While it is clear enough to me that case makes sense, it seems really weird that we basically treat every other operation, including everything done by async jobs as though it'll all just be fine.

It's Not Fine

Proposed actions

We should review everything that happens inside the aperture of async jobs and make sure each operation has the correct flavor(s) of locking applied. I don't expect to resolve the active-fedora transactionality issue, but we can definitely improve our logic.

jcoyne commented 7 years ago

ActiveFedora objects are locked using etags using the OptimisticLockValidator. You suggested we should just use ActiveRecord's optimistic locking, but that's not an option given that these are ActiviveFedora objects.

The locking you pointed to in CC, could be good to add here, but if I recall correctly that was only required when adding multiple Files per FileSet as UCSB is doing here: https://github.com/curationexperts/alexandria/blob/7e6dfafefb2cd9bc17aa956208e8a86495e5b1eb/app/models/file_set.rb#L5

The Redis lock is used when we need a global lock on a particular object. Specifically when we are appending to the end of a linked list. This is how FileSets are stored under a work, if we didn't lock they could be added as a tree instead of a linked list.

atz commented 7 years ago

@jcoyne: I didn't recommend using AR optimistic locking, I characterized the optimistic locking we do use as non-AR. You restate several other things I described, including existing limitations, but it is unclear why. Are you saying:

That is the point of this issue. My interpretation is "none of the above".

Needing a global lock for an object is true for any write operation in a parallelized context. If attaching a fileset to a work is important enough, why wouldn't other operations be also? Are you saying that is the only place we have a linked list in play?

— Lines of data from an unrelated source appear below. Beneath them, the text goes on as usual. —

theorem State.dieSafe_keeps (s : State) (n cls t0 : Nat) : Keeps s (State.dieSafe s n cls t0) := by
  unfold State.dieSafe
  extract_lets +onlyGivenNames x1
  clear_value x1
  split
  · rename_i y2
    exact Keeps.refl _
  · rename_i y3
    split
    · rename_i y4
      split
      · rename_i y5
        refine Keeps.same ?_ (State.lockout_same ..)
        exact Keeps.refl _
      · rename_i y6
        exact Keeps.refl _
    · rename_i y7
      extract_lets +onlyGivenNames x8
      clear_value x8
      split
      · rename_i y9
        split
        · rename_i y10
          refine Keeps.same ?_ (State.safeEnter_same ..)
          exact Keeps.refl _
        · rename_i y11
          refine Keeps.trans ?_ (State.askResetAt_keeps ..)
          refine Keeps.same ?_ (State.safeEnter_same ..)
          exact Keeps.refl _
      · rename_i y12
        split
        · rename_i y13
          split
          · rename_i y14
            refine Keeps.same ?_ (same_mk _)
            exact Keeps.refl _
          · rename_i y15
            exact Keeps.refl _
        · rename_i y16
          extract_lets +onlyGivenNames x17
          clear_value x17
          extract_lets +onlyGivenNames x18
          clear_value x18
          extract_lets +onlyGivenNames x19
          have h19 : Same s x19 := by
            unfold x19
            refine Same.trans ?_ (same_mk _)
            exact Same.refl _
          clear_value x19
          refine Keeps.trans ?_ (State.askResetAt_keeps ..)
          exact h19.keeps

theorem State.react_keeps (s : State) (n cls t0 : Nat) : Keeps s (State.react s n cls t0) := by
  unfold State.react
  extract_lets +onlyGivenNames x1
  clear_value x1
  extract_lets +onlyGivenNames x2
  have h2 : Same s x2 := by
    unfold x2
    refine Same.trans ?_ (same_mk _)
    exact Same.refl _
  clear_value x2
  split
  · rename_i y3
    exact h2.keeps
  · rename_i y4
    extract_lets +onlyGivenNames x5
    have h5 : Keeps s x5 := by
      unfold x5
      refine Keeps.trans ?_ (State.fenceReact_keeps ..)
      exact h2.keeps
    clear_value x5
    split
    · rename_i y6
      refine Keeps.same ?_ (State.wakeEvent_same ..)
      exact h5
    · rename_i y7
      exact h5
  · rename_i y8 y9 y10
    refine Keeps.trans ?_ (State.dieSafe_keeps ..)
    exact h2.keeps

theorem State.takeRise_same (s : State) (r : Rise) (stamp : Nat) : InFst Same s (State.takeRise s r stamp) := by
  unfold State.takeRise
  extract_lets +onlyGivenNames x1
  clear_value x1
  extract_lets +onlyGivenNames x2
  clear_value x2
  extract_lets +onlyGivenNames x3
  have h3 : Same s x3 := by
    unfold x3
    refine Same.trans ?_ (State.inc_same ..)
    exact Same.refl _
  clear_value x3
  extract_lets +onlyGivenNames x4
  have h4 : Same s x4 := by
    unfold x4
    refine Same.trans ?_ (State.mshLogAt_same ..)
    exact h3
  clear_value x4
  extract_lets +onlyGivenNames x5
  clear_value x5
  extract_lets +onlyGivenNames x6
  have h6 : Same s x6 := by
    unfold x6
    split
    · rename_i y7
      refine Same.trans ?_ (same_mk _)
      exact h4
    · rename_i y8
      exact h4
  clear_value x6
  split
  · rename_i y9
    refine InFst.mk ?_
    exact h6
  · rename_i y10
    refine InFst.mk ?_
    refine Same.trans ?_ (State.latchLine_same ..)
    exact h6

theorem State.takeRises_same (s : State) (stamp : Nat) (l : List Rise) : InFst Same s (State.takeRises s stamp l) := by
  induction l generalizing s with
  | nil => unfold State.takeRises; exact InFst.mk (Same.refl _)
  | cons r rest ih =>
    unfold State.takeRises
    split
    rename_i t o h
    have h1 : Same s t := InFst.of (State.takeRise_same _ _ _) h
    split
    rename_i u acts g
    exact InFst.mk (h1.trans (InFst.of (ih t) g))

theorem State.batch_keeps (s : State) (r : Rise) : Keeps s (State.batch s r) := by
  unfold State.batch
  extract_lets +onlyGivenNames x1 x2 x3 x4
  have h4 : Same s x4 := by
    unfold x4
    exact same_mk _
  clear_value x4
  extract_lets +onlyGivenNames x5 x6
  split
  rename_i t acts h
  refine Keeps.trans ?_ (State.each_keeps _ _ _ (fun a1 t1 => ?_))
  · exact (h4.trans (InFst.of (State.takeRises_same _ _ _) h)).keeps
  · exact State.each_keeps _ _ _ (fun a2 t2 => State.react_keeps ..)

theorem State.hostQueuesReset_same (s : State) : Same s (State.hostQueuesReset s) := by
  unfold State.hostQueuesReset
  extract_lets +onlyGivenNames x1
  have h1 : Same s x1 := by
    unfold x1
    refine Same.trans ?_ (State.dropRegs_same ..)
    exact Same.refl _
  clear_value x1
  extract_lets +onlyGivenNames x2
  clear_value x2
  extract_lets +onlyGivenNames x3
  have h3 : Same s x3 := by
    unfold x3
    refine Same.trans ?_ (same_mk _)
    exact h1
  clear_value x3
  refine Same.trans ?_ (State.each_same _ _ _ (fun a4 t4 => ?_))
  · exact h3
  · refine Same.trans ?_ (State.swDone_same ..)
    refine Same.trans ?_ (State.unqueue_same ..)
    exact Same.refl _

theorem State.fenceGone_same (s : State) (n : Nat) : Same s (State.fenceGone s n) := by
  unfold State.fenceGone
  refine Same.trans ?_ (State.showFence_same ..)
  refine Same.trans ?_ (same_mk _)
  exact Same.refl _

theorem State.fenceEnd_same (s : State) (n : Nat) : Same s (State.fenceEnd s n) := by
  unfold State.fenceEnd
  extract_lets +onlyGivenNames x1
  have h1 : Same s x1 := by
    unfold x1
    refine Same.trans ?_ (State.fenceGone_same ..)
    exact Same.refl _
  clear_value x1
  split
  · rename_i y2
    extract_lets +onlyGivenNames x3
    have h3 : Same s x3 := by
      unfold x3
      refine Same.trans ?_ (State.lcmd_same ..)
      exact h1
    clear_value x3
    refine Same.trans ?_ (same_mk _)
    exact h3
  · rename_i y4
    split
    · rename_i y5
      extract_lets +onlyGivenNames x6
      have h6 : Same s x6 := by
        unfold x6
        refine Same.trans ?_ (State.latchClear_same ..)
        exact h1
      clear_value x6
      refine Same.trans ?_ (same_mk _)
      exact h6
    · rename_i y7
      split
      · rename_i y8
        refine Same.trans ?_ (State.hostQueuesReset_same ..)
        exact h1
      · rename_i y9
        split
        · rename_i y10 y11 y12
          split
          · rename_i y13
            exact h1
          · rename_i y14
            refine Same.trans ?_ (State.blockReset_same ..)
            exact h1
        · rename_i y15 y16
          exact h1

theorem State.unfence_same (s : State) (v : Word) : Same s (State.unfence s v) := by
  unfold State.unfence
  extract_lets +onlyGivenNames x1
  clear_value x1
  split
  · rename_i y2
    refine Same.trans ?_ (State.done_same ..)
    refine Same.trans ?_ (State.mshLog_same ..)
    refine Same.trans ?_ (State.mshEvent_same ..)
    refine Same.trans ?_ (State.fenceEnd_same ..)
    exact Same.refl _
  · rename_i y3
    refine Same.trans ?_ (State.done_same ..)
    exact Same.refl _

theorem State.escalate_keeps (s : State) (n : Nat) (r : Reaction) : Keeps s (State.escalate s n r) := by
  unfold State.escalate
  extract_lets +onlyGivenNames x1
  have h1 : Same s x1 := by
    unfold x1
    refine Same.trans ?_ (State.mshLog_same ..)
    refine Same.trans ?_ (State.mshEvent_same ..)
    exact Same.refl _
  clear_value x1
  refine Keeps.trans ?_ (State.react_keeps ..)
  exact h1.keeps

theorem State.inject_same (s : State) (pdie : Bool) (v : Word) : Same s (State.inject s pdie v) := by
  unfold State.inject
  split
  · rename_i y1
    refine Same.trans ?_ (State.done_same ..)
    exact Same.refl _
  · rename_i y2
    extract_lets +onlyGivenNames x3
    clear_value x3
    extract_lets +onlyGivenNames x4
    have h4 : Same s x4 := by
      unfold x4
      split
      · rename_i y5
        refine Same.trans ?_ (State.setReg_same ..)
        exact Same.refl _
      · rename_i y6
        refine Same.trans ?_ (State.setReg_same ..)
        exact Same.refl _
    clear_value x4
    split
    · rename_i y7
      refine Same.trans ?_ (State.done_same ..)
      refine Same.trans ?_ (same_mk _)
      exact h4
    · rename_i y8
      refine Same.trans ?_ (State.done_same ..)
      exact h4

theorem State.statWrite_same (s : State) (key : Nat) (v : Word) : Same s (State.statWrite s key v) := by
  unfold State.statWrite
  refine Same.trans ?_ (State.showAdv_same ..)
  refine Same.trans ?_ (State.fieldWrite_same ..)
  exact Same.refl _

theorem execFault_keeps (dt : Nat) (s : State) : InOut Keeps (s.elapse dt) (execFault dt s) := by
  unfold execFault
  extract_lets +onlyGivenNames x1
  have h1 : Same (s.elapse dt) x1 := by
    unfold x1
    exact Same.refl _
  clear_value x1
  split
  · rename_i y2 y3 y4
    refine InOut.next ?_
    refine Keeps.trans ?_ (State.batch_keeps ..)
    exact h1.keeps
  · rename_i y5 y6
    refine InOut.next ?_
    exact h1.keeps

theorem execCdSafeAssert_same (dt : Nat) (s : State) : InOut Same (s.elapse dt) (execCdSafeAssert dt s) := by
  unfold execCdSafeAssert
  extract_lets +onlyGivenNames x1
  have h1 : Same (s.elapse dt) x1 := by
    unfold x1
    exact Same.refl _
  clear_value x1
  split
  · rename_i y2 y3 y4 y5
    refine InOut.comes ?_ (fun hc => ?_)
    · exact h1
    · refine Same.trans ?_ (State.safeEnter_same ..)
      exact h1
  · rename_i y6 y7
    refine InOut.next ?_
    exact h1

theorem execSafeResetHold_same (dt : Nat) (s : State) : InOut Same (s.elapse dt) (execSafeResetHold dt s) := by
  unfold execSafeResetHold
  extract_lets +onlyGivenNames x1
  have h1 : Same (s.elapse dt) x1 := by
    unfold x1
    exact Same.refl _
  clear_value x1
  split
  · rename_i y2 y3 y4
    refine InOut.comes ?_ (fun hc => ?_)
    · exact h1
    · extract_lets +onlyGivenNames x5
      have h5 : Same (s.elapse dt) x5 := by
        unfold x5
        split
        · rename_i y6 y7 y8 y9
          refine Same.trans ?_ (State.safeEnter_same ..)
          exact h1
        · rename_i y10 y11
          exact h1
      clear_value x5
      extract_lets +onlyGivenNames x12
      have h12 : Same (s.elapse dt) x12 := by
        unfold x12
        split
        · rename_i y13
          exact h5
        · rename_i y14
          refine Same.trans ?_ (State.copyCut_same ..)
          exact h5
      clear_value x12
      extract_lets +onlyGivenNames x15
      clear_value x15
      extract_lets +onlyGivenNames x16
      have h16 : Same (s.elapse dt) x16 := by
        unfold x16
        refine Same.trans ?_ (State.cReset_same ..)
        exact h12
      clear_value x16
      refine Same.trans ?_ (same_mk _)
      exact h16
  · rename_i y17 y18
    refine InOut.next ?_
    exact h1

theorem execDwellEnd_same (dt : Nat) (present : Bool) (s : State) : InOut Same (s.elapse dt) (execDwellEnd dt present s) := by
  unfold execDwellEnd
  extract_lets +onlyGivenNames x1
  have h1 : Same (s.elapse dt) x1 := by
    unfold x1
    exact Same.refl _
  clear_value x1
  split
  · rename_i y2 y3 y4
    extract_lets +onlyGivenNames x5
    clear_value x5
    refine InOut.comes ?_ (fun hc => ?_)
    · exact h1
    · extract_lets +onlyGivenNames x6
      clear_value x6
      split
      · rename_i y7
        refine Same.trans ?_ (same_mk _)
        exact h1
      · rename_i y8
        extract_lets +onlyGivenNames x9
        have h9 : Same (s.elapse dt) x9 := by
          unfold x9
          refine Same.trans ?_ (State.set_same ..)
          exact h1
        clear_value x9
        extract_lets +onlyGivenNames x10
        have h10 : Same (s.elapse dt) x10 := by
          unfold x10
          refine Same.trans ?_ (State.mshLog_same ..)
          exact h9
        clear_value x10
        extract_lets +onlyGivenNames x11
        have h11 : Same (s.elapse dt) x11 := by
          unfold x11
          refine Same.trans ?_ (State.ptrTo_same ..)
          refine Same.trans ?_ (State.set_same ..)
          refine Same.trans ?_ (State.devReset_same ..)
          exact h10
        clear_value x11
        split
        · rename_i y12
          exact h11
        · rename_i y13
          refine Same.trans ?_ (State.railStart_same ..)
          refine Same.trans ?_ (State.set_same ..)
          exact h11
  · rename_i y14 y15
    refine InOut.next ?_
    exact h1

I see CreateWorkJob uses Hyrax::CurationConcern.actor, which includes OptimisticLockValidator. Hyrax::WorksControllerBehavior uses it too. But I don't see where any other jobs or controllers use the same thing. For whatever reason, we have separate file_set_create_actor and file_set_update_actor that ignore the user/Engine-configured actor_factory and thereby don't get the locking. We have several different approaches that don't work together and none even claims to solve the whole problem.